Mme JAMET indique que les déchets verts sont à déposer en déchetterie. Les élus communautaires ont fait le choix d’un dépôt volontaire. 

Mme la Vice-Présidente remercie Mme JAMET pour son intervention.


V – Les commissions


A- Les jardins partagés

Le rapporteur indique que l’appel à candidature a mobilisé une vingtaine de participants. La Ville a réuni ces personnes le 20 mai dernier pour expliquer le projet et proposer le terrain soumis par le Conseil de Quartier. Une visite impromptue s’est faite sur le site et la majorité des participants ont validé la parcelle rue J.M. Djibaou.

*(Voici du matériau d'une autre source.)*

/-- ILK_N[k] takes a level: a falling edge fires ILK_k and is a cause on an enabled pin. -/
def State.ilkPin (s : State) (k : Nat) (low : Bool) : State :=
  let fell := low && !bitOf s.pm.ilkLow k
  let s := { s with pm := { s.pm with ilkLow := putBit s.pm.ilkLow k low } }
  if fell then
    let s := s.fire (0x338 + k)
    if bitOf (s.fld fPM_ILK_CFG_EN) k then s.ilkCause k else s
  else s

/-- A write of PM_ILK_CFG: a low pin that becomes an interlock in level mode is a cause at once. -/
def State.ilkCfgWrite (s : State) (v : Word) : State :=
  let t := (s.setFld fPM_ILK_CFG_EN (fieldOf v 7 0)).setFld fPM_ILK_CFG_LEVEL (fieldOf v 15 8)
  forRange 8 (fun k u => if u.ilkLevel k && !s.ilkLevel k && bitOf u.pm.ilkLow k then u.ilkCause k else u) t

/-- A write of PM_ILK_STATUS: LATCHED clears, but not while a level-mode pin is low. -/
def State.ilkStatusWrite (s : State) (v : Word) : State :=
  forRange 8 (fun k t =>
    if v.getLsbD (8 + k) && !(t.ilkLevel k && bitOf t.pm.ilkLow k) then
      t.setFld fPM_ILK_STATUS_LATCHED (putBit (t.fld fPM_ILK_STATUS_LATCHED) k false)
    else t) s

/-- TMAX in 0.25 °C. -/
def State.tmax (s : State) : Int := s.fldS fPM_THERM_STATUS_TMAX

/-- Does the condition of a SAFE cause persist (R439)? -/
def State.causePersists (s : State) (b : Nat) : Bool :=
  if b = 1 then (List.range 8).any (fun k => s.ilkLevel k && bitOf s.pm.ilkLow k)
  else if b = 2 then 4 * ((s.fld fPM_THERM_CFG_CRIT : Int) - s.fld fPM_THERM_CFG_HYST) ≤ s.tmax
  else if b = 3 then [3, 4, 8].any (fun d => !s.locked d) || (List.range 16).any (fun n => s.poolPowered n && !s.locked (9 + n))
  else if b = 4 then !s.flag fTM_STATUS_REF_LOCK
  else false

/-- SAFE_CAUSE_CLEAR (R442). -/
def State.causeWrite (s : State) (v : Word) : State :=
  forRange 6 (fun b t => if v.getLsbD b && !t.causePersists b then t.setRegBit rPM_SAFE_CAUSE b false else t) s

/-- A write of PM_THERM_CFG (R445). -/
def State.thermCfgWrite (s : State) (v : Word) : State :=
  let warn := fieldOf v 7 0
  let crit := fieldOf v 15 8
  let hyst := fieldOf v 19 16
  if crit ≤ warn || warn < 60 || 105 < warn || crit < 80 || 115 < crit || hyst = 0 then s.pmRefuse 0x07
  else ((s.setFld fPM_THERM_CFG_WARN warn).setFld fPM_THERM_CFG_CRIT crit).setFld fPM_THERM_CFG_HYST hyst

/-- THERMAL_SAMPLE: the highest comparator reading, in 0.25 °C (R446). -/
def State.thermalSample (s : State) (t : Int) : State :=
  let s := s.setFldS fPM_THERM_STATUS_TMAX t
  let warn : Int := s.fld fPM_THERM_CFG_WARN
  let crit : Int := s.fld fPM_THERM_CFG_CRIT
  let hyst : Int := s.fld fPM_THERM_CFG_HYST
  if s.pm.cooling then
    if t < 4 * (crit - hyst) then
      let s := { s with pm := { s.pm with cooling := false } }
      (s.setFld fPM_PD_STATUS_ON 0x3E0F).clocksUp.setFld fPM_STATUS_MODE modeBoot |>.bootStart
    else s
  else
    let warned := s.flag fPM_THERM_STATUS_THERMAL_WARN
    let s :=
      if !warned && 4 * warn ≤ t then ((s.setFlag fPM_THERM_STATUS_THERMAL_WARN true).fire 0x391).icLevel 2 true
      else if warned && t < 4 * (warn - hyst) then
        ((s.setFlag fPM_THERM_STATUS_THERMAL_WARN false).fire 0x391).icLevel 2 false
      else s
    let hot := s.flag fPM_THERM_STATUS_CRIT
    let s :=
      if !hot && 4 * crit ≤ t then
        ((s.setFlag fPM_THERM_STATUS_CRIT true).raise 0x0F02).safeCause [fPM_SAFE_CAUSE_THERMAL] 0x0F02
      else if hot && t < 4 * (crit - hyst) then s.setFlag fPM_THERM_STATUS_CRIT false
      else s
    if 500 ≤ t && s.pm.cold.isNone then (s.setFlag fPM_THERM_STATUS_SHUTDOWN_SEEN true).coldBegin 3 else s

/-! ### Clocks (R41, R425) -/

/-- REF_LOST: the reference is lost, with a SAFE cause (R41, R439). -/
def State.refLost (s : State) : State :=
  if s.flag fTM_STATUS_REF_LOCK then s.tmRefLost.safeCause [fPM_SAFE_CAUSE_REFERENCE] 0x0B01 else s

/-- Is a clock domain's power domain on? -/
def State.clockPowered (s : State) (d : Nat) : Bool :=
  if 9 ≤ d then s.poolPowered (d - 9)
  else if d = 3 then s.pdOn 2 else if d = 4 then s.pdOn 3 else if d = 5 || d = 6 then s.pdOn 4
  else if d = 7 then s.sedgePowered else if d = 8 then s.pdOn 1 else if d = 2 then s.pdOn 7 else true

/-- CLOCK_LOCK_LOSS. -/
def State.clockLost (s : State) (d : Nat) : State :=
  if d = 0 || !s.locked d then s
  else if d = 1 || d = 2 then s.refLost
  else
    let s := (s.setLock d false).raise 0x0F03
    if d = 7 then s.sdgSafe
    else if d = 5 || d = 6 then forRange 8 (fun p t => t.cwToRetrain p) s
    else
      let s := if 9 ≤ d then (s.slotsInvalidate (d - 9)).icLevel (264 + 16 * (d - 9)) true else s
      s.safeCause [fPM_SAFE_CAUSE_CLOCK] 0x0F03

/-- CLOCK_RELOCK. -/
def State.clockBack (s : State) (d : Nat) : State :=
  if !s.clockPowered d then s
  else if d = 1 || d = 2 then s.tmRefBack
  else
    let s := s.setLock d true
    if 9 ≤ d then s.icLevel (264 + 16 * (d - 9)) false else s

/-! ### The commands -/

/-- MODE_REQUEST: PM_CTRL written with REQ = 1. -/
def execModeRequest (p : Path) (target : Fin 16) (s : State) : Result :=
  done (s.viaBus p rPM_CTRL (·.modeRequest target.val))

/-- CALIBRATION_COMPLETE: every powered present Pool is calibrated (R413, R414). -/
def execCalibrationComplete (s : State) : Result :=
  done (if s.mode = modeCalibrate then
    let s := forRange 16 (fun n t =>
      if t.poolPowered n then t.setFld fPM_CAL_STATUS_POOL_CAL (putBit (t.fld fPM_CAL_STATUS_POOL_CAL) n true) else t) s
    (s.setFlag fPM_CAL_STATUS_DONE true).enterMode modeReady
  else s)

/-- POWER_GOOD. -/
def execPowerGood (d : Fin 30) (s : State) : Result := done (s.powerGood d.val)

/-- POWER_GOOD_TIMEOUT. -/
def execPowerGoodTimeout (d : Fin 30) (s : State) : Result := done (s.powerBad d.val)

/-- KEEP_OFF_WRITE. -/
def execKeepOffWrite (p : Path) (v : Word) (s : State) : Result := done (s.viaBus p rPM_PD_KEEP_OFF (·.keepOffWrite v))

Actuellement, les personnes attendent la deuxième réunion du 28 juin pour travailler sur le montage d’une association.

B- Le maillage des pistes cyclables

Mme TOSOLINI a participé à la réunion interquartiers. Chaque quartier a fait part de ses propositions. De manière générale, les quartiers suggèrent d’améliorer l’existant avant de lancer un nouvel aménagement.

Mais M. MOUSNY, Maire-Adjoint aux Travaux, souligne qu’une ville a pour but de prévoir des projets à long terme pour l’amélioration de la qualité de vie de ses habitants.  Il serait donc intéressant de réfléchir sur une voie à développer pour le vélo dans les dix prochaines années. Ainsi, Mme TOSOLINI précise qu’en effet le conseil de quartier a porté une réflexion sur l’existant mais à partir de septembre, le nouveau collège devra développer ces suggestions.

VIII- Questions diverses

Mme MORIN rappelle à l’assemblée que le CQ CHARLET organise une visite des marais et le CQ Asnières propose une balade dans les sentes dans le mois de juin. Elle invite les participants à s’inscrire à ces sorties.

Un membre relance la problématique d’un panneau DECAULT situé au carrefour de l’avenue Saint Amand et du boulevard de l’Industrie. Ce dernier occasionne un manque de visibilité pour les automobilistes et les piétons.

Une personne fait part de sa déception sur le contenu des articles dans les Nouvelles de Bourges. Le choix des sujets est moins intéressant.


Mme PRENOIS clôt la séance à 20 h 15 et invite les conseillers de quartier à la soirée « bilan », organisé par M. le Maire, et au renouvellement des nouveaux membres le jeudi 30 juin 2016 à 18h30, dans le hall d’expositions à l’Hôtel de Ville.